Об искусстве | страница 50
Этот человек, который вскрыл десять трупов, чтобы проследить за прохождением каких‑то вен, думает: строение нашего тела представляет собой такое чудо, что душа, несмотря на свою божественность, расстается лишь с большими муками с этим телом, в котором она жила; и мне кажется, — говорит Леонардо, — что ее слезы, и скорбь не лишены основания… 10.
Не будем углублять природу того сомнения, полного определенного смысла, которое заключается в этих словах. Достаточно видеть эту огромную тень, которую бросает сюда некая зарождающаяся мысль: смерть, рассматриваемая как бедствие для души, смерть тела — как уничтожение этой божественной вещи! Смерть, поражающая душу до слез, в самом дорогом для него деле, вследствие разрушения той архитектуры, которую она себе создала для жилья!

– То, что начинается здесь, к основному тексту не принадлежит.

-- ==== Sys2Proof/Tests/Slice0.lean ====
section
/-! SUPPORT. Tests: the check of well-formedness, every row's decoding from words written out from the `encoding` of
spec/opcode_table.json, single steps with the numbers of spec/95_test_vectors.md, and for every statement with hypotheses a
state and operands that meet them. -/

set_option maxRecDepth 20000

namespace Sys2Proof.Tests

open Sys2Proof.Machine Sys2Proof.Rules

/-! ## The check of well-formedness -/

/-- The bare prefix is no instruction by itself (40 R186). -/
theorem test_prefix_row_is_ill_formed : (Instr.prefixCb 0x37#8).wellFormed = false := by decide

/-- The instruction it begins is one. -/
theorem test_extended_row_is_well_formed : Instr.swapA.wellFormed = true := by decide

/-! ## Decoding, row by row

The operand byte of the one-byte forms is 0x9C, the operand word 0xC234, its low byte first. -/

theorem test_decode_x0_0 :
    [[0b00000000#8], [0b00000001#8, 0x34#8, 0xC2#8], [0b00000010#8], [0b00000011#8], [0b00000100#8],
      [0b00000101#8], [0b00000110#8, 0x9C#8], [0b00000111#8], [0b00001000#8, 0x34#8, 0xC2#8],
      [0b00001001#8], [0b00001010#8], [0b00001011#8], [0b00001100#8], [0b00001101#8],
      [0b00001110#8, 0x9C#8], [0b00001111#8]].map decode =
    [.ok .nop, .ok (.ldBcN16 0xC234#16), .ok .ldIndBcA, .ok .incBc, .ok .incB, .ok .decB,
      .ok (.ldBN8 0x9C#8), .ok .rlca, .ok (.ldIndN16Sp 0xC234#16), .ok .addHlBc, .ok .ldAIndBc,
      .ok .decBc, .ok .incC, .ok .decC, .ok (.ldCN8 0x9C#8), .ok .rrca] := rfl

theorem test_decode_x0_1 :
    [[0b00010000#8, 0x00#8], [0b00010001#8, 0x34#8, 0xC2#8], [0b00010010#8], [0b00010011#8],
      [0b00010100#8], [0b00010101#8], [0b00010110#8, 0x9C#8], [0b00010111#8], [0b00011000#8, 0x9C#8],
      [0b00011001#8], [0b00011010#8], [0b00011011#8], [0b00011100#8], [0b00011101#8],
      [0b00011110#8, 0x9C#8], [0b00011111#8]].map decode =
    [.ok .stop, .ok (.ldDeN16 0xC234#16), .ok .ldIndDeA, .ok .incDe, .ok .incD, .ok .decD,
      .ok (.ldDN8 0x9C#8), .ok .rla, .ok (.jrOff 0x9C#8), .ok .addHlDe, .ok .ldAIndDe, .ok .decDe,
      .ok .incE, .ok .decE, .ok (.ldEN8 0x9C#8), .ok .rra] := rfl

theorem test_decode_x0_2 :
    [[0b00100000#8, 0x9C#8], [0b00100001#8, 0x34#8, 0xC2#8], [0b00100010#8], [0b00100011#8],
      [0b00100100#8], [0b00100101#8], [0b00100110#8, 0x9C#8], [0b00100111#8], [0b00101000#8, 0x9C#8],
      [0b00101001#8], [0b00101010#8], [0b00101011#8], [0b00101100#8], [0b00101101#8],
      [0b00101110#8, 0x9C#8], [0b00101111#8]].map decode =
    [.ok (.jrNzOff 0x9C#8), .ok (.ldHlN16 0xC234#16), .ok .ldIndHlIncA, .ok .incHl, .ok .incH,
      .ok .decH, .ok (.ldHN8 0x9C#8), .ok .daa, .ok (.jrZOff 0x9C#8), .ok .addHlHl, .ok .ldAIndHlInc,
      .ok .decHl, .ok .incL, .ok .decL, .ok (.ldLN8 0x9C#8), .ok .cpl] := rfl

theorem test_decode_x0_3 :
    [[0b00110000#8, 0x9C#8], [0b00110001#8, 0x34#8, 0xC2#8], [0b00110010#8], [0b00110011#8],
      [0b00110100#8], [0b00110101#8], [0b00110110#8, 0x9C#8], [0b00110111#8], [0b00111000#8, 0x9C#8],
      [0b00111001#8], [0b00111010#8], [0b00111011#8], [0b00111100#8], [0b00111101#8],
      [0b00111110#8, 0x9C#8], [0b00111111#8]].map decode =
    [.ok (.jrNcOff 0x9C#8), .ok (.ldSpN16 0xC234#16), .ok .ldIndHlDecA, .ok .incSp, .ok .incIndHl,
      .ok .decIndHl, .ok (.ldIndHlN8 0x9C#8), .ok .scf, .ok (.jrCOff 0x9C#8), .ok .addHlSp,
      .ok .ldAIndHlDec, .ok .decSp, .ok .incA, .ok .decA, .ok (.ldAN8 0x9C#8), .ok .ccf] := rfl

theorem test_decode_x1_0 :
    [[0b01000000#8], [0b01000001#8], [0b01000010#8], [0b01000011#8], [0b01000100#8], [0b01000101#8],
      [0b01000110#8], [0b01000111#8], [0b01001000#8], [0b01001001#8], [0b01001010#8], [0b01001011#8],
      [0b01001100#8], [0b01001101#8], [0b01001110#8], [0b01001111#8]].map decode =
    [.ok .ldBB, .ok .ldBC, .ok .ldBD, .ok .ldBE, .ok .ldBH, .ok .ldBL, .ok .ldBIndHl, .ok .ldBA,
      .ok .ldCB, .ok .ldCC, .ok .ldCD, .ok .ldCE, .ok .ldCH, .ok .ldCL, .ok .ldCIndHl, .ok .ldCA] := rfl

theorem test_decode_x1_1 :
    [[0b01010000#8], [0b01010001#8], [0b01010010#8], [0b01010011#8], [0b01010100#8], [0b01010101#8],
      [0b01010110#8], [0b01010111#8], [0b01011000#8], [0b01011001#8], [0b01011010#8], [0b01011011#8],
      [0b01011100#8], [0b01011101#8], [0b01011110#8], [0b01011111#8]].map decode =
    [.ok .ldDB, .ok .ldDC, .ok .ldDD, .ok .ldDE, .ok .ldDH, .ok .ldDL, .ok .ldDIndHl, .ok .ldDA,
      .ok .ldEB, .ok .ldEC, .ok .ldED, .ok .ldEE, .ok .ldEH, .ok .ldEL, .ok .ldEIndHl, .ok .ldEA] := rfl

theorem test_decode_x1_2 :
    [[0b01100000#8], [0b01100001#8], [0b01100010#8], [0b01100011#8], [0b01100100#8], [0b01100101#8],
      [0b01100110#8], [0b01100111#8], [0b01101000#8], [0b01101001#8], [0b01101010#8], [0b01101011#8],
      [0b01101100#8], [0b01101101#8], [0b01101110#8], [0b01101111#8]].map decode =
    [.ok .ldHB, .ok .ldHC, .ok .ldHD, .ok .ldHE, .ok .ldHH, .ok .ldHL, .ok .ldHIndHl, .ok .ldHA,
      .ok .ldLB, .ok .ldLC, .ok .ldLD, .ok .ldLE, .ok .ldLH, .ok .ldLL, .ok .ldLIndHl, .ok .ldLA] := rfl

theorem test_decode_x1_3 :
    [[0b01110000#8], [0b01110001#8], [0b01110010#8], [0b01110011#8], [0b01110100#8], [0b01110101#8],
      [0b01110110#8], [0b01110111#8], [0b01111000#8], [0b01111001#8], [0b01111010#8], [0b01111011#8],
      [0b01111100#8], [0b01111101#8], [0b01111110#8], [0b01111111#8]].map decode =
    [.ok .ldIndHlB, .ok .ldIndHlC, .ok .ldIndHlD, .ok .ldIndHlE, .ok .ldIndHlH, .ok .ldIndHlL,
      .ok .halt, .ok .ldIndHlA, .ok .ldAB, .ok .ldAC, .ok .ldAD, .ok .ldAE, .ok .ldAH, .ok .ldAL,
      .ok .ldAIndHl, .ok .ldAA] := rfl

theorem test_decode_x2_0 :
    [[0b10000000#8], [0b10000001#8], [0b10000010#8], [0b10000011#8], [0b10000100#8], [0b10000101#8],
      [0b10000110#8], [0b10000111#8], [0b10001000#8], [0b10001001#8], [0b10001010#8], [0b10001011#8],
      [0b10001100#8], [0b10001101#8], [0b10001110#8], [0b10001111#8]].map decode =
    [.ok .addAB, .ok .addAC, .ok .addAD, .ok .addAE, .ok .addAH, .ok .addAL, .ok .addAIndHl, .ok .addAA,
      .ok .adcAB, .ok .adcAC, .ok .adcAD, .ok .adcAE, .ok .adcAH, .ok .adcAL, .ok .adcAIndHl, .ok .adcAA] := rfl

theorem test_decode_x2_1 :
    [[0b10010000#8], [0b10010001#8], [0b10010010#8], [0b10010011#8], [0b10010100#8], [0b10010101#8],
      [0b10010110#8], [0b10010111#8], [0b10011000#8], [0b10011001#8], [0b10011010#8], [0b10011011#8],
      [0b10011100#8], [0b10011101#8], [0b10011110#8], [0b10011111#8]].map decode =
    [.ok .subB, .ok .subC, .ok .subD, .ok .subE, .ok .subH, .ok .subL, .ok .subIndHl, .ok .subA,
      .ok .sbcAB, .ok .sbcAC, .ok .sbcAD, .ok .sbcAE, .ok .sbcAH, .ok .sbcAL, .ok .sbcAIndHl, .ok .sbcAA] := rfl

theorem test_decode_x2_2 :
    [[0b10100000#8], [0b10100001#8], [0b10100010#8], [0b10100011#8], [0b10100100#8], [0b10100101#8],
      [0b10100110#8], [0b10100111#8], [0b10101000#8], [0b10101001#8], [0b10101010#8], [0b10101011#8],
      [0b10101100#8], [0b10101101#8], [0b10101110#8], [0b10101111#8]].map decode =
    [.ok .andB, .ok .andC, .ok .andD, .ok .andE, .ok .andH, .ok .andL, .ok .andIndHl, .ok .andA,
      .ok .xorB, .ok .xorC, .ok .xorD, .ok .xorE, .ok .xorH, .ok .xorL, .ok .xorIndHl, .ok .xorA] := rfl

theorem test_decode_x2_3 :
    [[0b10110000#8], [0b10110001#8], [0b10110010#8], [0b10110011#8], [0b10110100#8], [0b10110101#8],
      [0b10110110#8], [0b10110111#8], [0b10111000#8], [0b10111001#8], [0b10111010#8], [0b10111011#8],
      [0b10111100#8], [0b10111101#8], [0b10111110#8], [0b10111111#8]].map decode =
    [.ok .orB, .ok .orC, .ok .orD, .ok .orE, .ok .orH, .ok .orL, .ok .orIndHl, .ok .orA, .ok .cpB,
      .ok .cpC, .ok .cpD, .ok .cpE, .ok .cpH, .ok .cpL, .ok .cpIndHl, .ok .cpA] := rfl

/-- The prefix with the second byte 0x00 is `RLC B`: the prefix row has no word of its own (log 8). -/
theorem test_decode_x3_0 :
    [[0b11000000#8], [0b11000001#8], [0b11000010#8, 0x34#8, 0xC2#8], [0b11000011#8, 0x34#8, 0xC2#8],
      [0b11000100#8, 0x34#8, 0xC2#8], [0b11000101#8], [0b11000110#8, 0x9C#8], [0b11000111#8],
      [0b11001000#8], [0b11001001#8], [0b11001010#8, 0x34#8, 0xC2#8], [0b11001011#8, 0x00#8],
      [0b11001100#8, 0x34#8, 0xC2#8], [0b11001101#8, 0x34#8, 0xC2#8], [0b11001110#8, 0x9C#8],
      [0b11001111#8]].map decode =
    [.ok .retNz, .ok .popBc, .ok (.jpNzN16 0xC234#16), .ok (.jpN16 0xC234#16),
      .ok (.callNzN16 0xC234#16), .ok .pushBc, .ok (.addAN8 0x9C#8), .ok .rst00, .ok .retZ, .ok .ret,
      .ok (.jpZN16 0xC234#16), .ok .rlcB, .ok (.callZN16 0xC234#16), .ok (.callN16 0xC234#16),
      .ok (.adcAN8 0x9C#8), .ok .rst08] := rfl

theorem test_decode_x3_1 :
    [[0b11010000#8], [0b11010001#8], [0b11010010#8, 0x34#8, 0xC2#8], [0b11010011#8],
      [0b11010100#8, 0x34#8, 0xC2#8], [0b11010101#8], [0b11010110#8, 0x9C#8], [0b11010111#8],
      [0b11011000#8], [0b11011001#8], [0b11011010#8, 0x34#8, 0xC2#8], [0b11011011#8],
      [0b11011100#8, 0x34#8, 0xC2#8], [0b11011101#8], [0b11011110#8, 0x9C#8], [0b11011111#8]].map decode =
    [.ok .retNc, .ok .popDe, .ok (.jpNcN16 0xC234#16), .ok .undefinedD3, .ok (.callNcN16 0xC234#16),
      .ok .pushDe, .ok (.subN8 0x9C#8), .ok .rst10, .ok .retC, .ok .reti, .ok (.jpCN16 0xC234#16),
      .ok .undefinedDb, .ok (.callCN16 0xC234#16), .ok .undefinedDd, .ok (.sbcAN8 0x9C#8), .ok .rst18] := rfl

theorem test_decode_x3_2 :
    [[0b11100000#8, 0x9C#8], [0b11100001#8], [0b11100010#8], [0b11100011#8], [0b11100100#8],
      [0b11100101#8], [0b11100110#8, 0x9C#8], [0b11100111#8], [0b11101000#8, 0x9C#8], [0b11101001#8],
      [0b11101010#8, 0x34#8, 0xC2#8], [0b11101011#8], [0b11101100#8], [0b11101101#8],
      [0b11101110#8, 0x9C#8], [0b11101111#8]].map decode =
    [.ok (.ldhIndN8A 0x9C#8), .ok .popHl, .ok .ldhIndCA, .ok .undefinedE3, .ok .undefinedE4,
      .ok .pushHl, .ok (.andN8 0x9C#8), .ok .rst20, .ok (.addSpOff 0x9C#8), .ok .jpHl,
      .ok (.ldIndN16A 0xC234#16), .ok .undefinedEb, .ok .undefinedEc, .ok .undefinedEd,
      .ok (.xorN8 0x9C#8), .ok .rst28] := rfl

Я не хочу из этих звучных слов вывести некую леонардовскую метафизику; но я готов идти на довольно легкое сопоставление, поскольку оно само собой зарождается в наших мыслях. Для такого любителя организмов тело не является презренной ветошью; в этом теле слишком много свойств, оно разрешает слишком много проблем, оно обладает слишком многими функциями, чтобы не соответствовать каким-то трансцендентным требованиям, достаточно могущественным, чтобы его создать, но не настолько сильным, чтобы обойтись без его сложности. Оно является творением и инструментом кого‑то, кто в нем нуждается, кто неохотно его отбрасывает и кто оплакивает его, как оплакивают власть… Та- ково ощущение Леонардо 11.
12*
Его философия вполне натуралистична, очень недружелюбна к спиритуализму, очень склонна к буквальному физико-механическому толкованию. Что же касается души, то здесь она совпадает с философией католической церкви. Католическая церковь — поскольку она по крайней мере связана с учением Фомы Аквинского — не оставляет душе, отделенной от тела, сколько‑нибудь завидного существования. Нет ничего более жалкого, чем эта душа, потерявшая тело. Ей остается только одно существование: это — логический минимум, некая потаенная жизнь, в которой она совершенно непостижима для нас и, несомненно, для себя самой. Она совлекала с себя все: силу, желания, может быть — познание. Я не уверен даже, может ли вспоминать она хотя бы о том, что она была, во времени и где‑то, формой и действием своего тела. У нее осталась лишь честь своей независимости… Такое пустое и нелепое положение является, к счастью, только преходящим, — если это слово, вне времени, имеет какой‑нибудь смысл: разум требует, а догма обязывает, чтобы плоть была восстановлена. Конечно, свойства этой высшей плоти должны значительно отличаться от тех, которыми наша плоть обладала. Здесь, думается мне, следует допустить нечто совсем другое, нежели простое осуществление невероятного. Впрочем, бесполезно забираться в дебри физики, мечтать о некоем могущественном теле, чья масса оказалась бы в ином взаимоотношении с универсальным притяжением, нежели наша, причем эта изменчивая масса была бы в такой связи со скоростью света, чтобы предначертанное ей проворство превращений могло реализоваться… Как бы то ни было, обнаженная душа должна, согласно теологии, вновь найти в некоем теле некую функциональную жизнь, а благодаря этому новому телу — и особый вид материи, которая позволила бы ей действовать и наполнила бы непреходящими ценностями ее пустые умственные категории.